What you should do. Send back the listing, word for word.

Exercise materials.
-- ==== Sys2Proof/Machine/Pop.lean ====
section
/-! DEFINITION. POP (43_pop.md). -/

namespace Sys2Proof.Machine

/-- POP (43_pop.md R120 to R123): on an empty buffer `pop_ok = 0`, `pop_data` is the free value of the
cycle and nothing else changes; otherwise the byte at `r` is returned, `r` advances, and the watermark is
looked at. -/
def execPop (s : State) : Outcome :=
  if s.isEmpty then .next (s.respondPop false (Config.unspecified8 s.t))
  else .next (s.advanceR.lowerHwm.respondPop true s.oldest)

end Sys2Proof.Machine
end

Written reply.
-- ==== Sys2Proof/Machine/Pop.lean ====
section
/-! DEFINITION. POP (43_pop.md). -/

namespace Sys2Proof.Machine

/-- POP (43_pop.md R120 to R123): on an empty buffer `pop_ok = 0`, `pop_data` is the free value of the
cycle and nothing else changes; otherwise the byte at `r` is returned, `r` advances, and the watermark is
looked at. -/
def execPop (s : State) : Outcome :=
  if s.isEmpty then .next (s.respondPop false (Config.unspecified8 s.t))
  else .next (s.advanceR.lowerHwm.respondPop true s.oldest)

end Sys2Proof.Machine
end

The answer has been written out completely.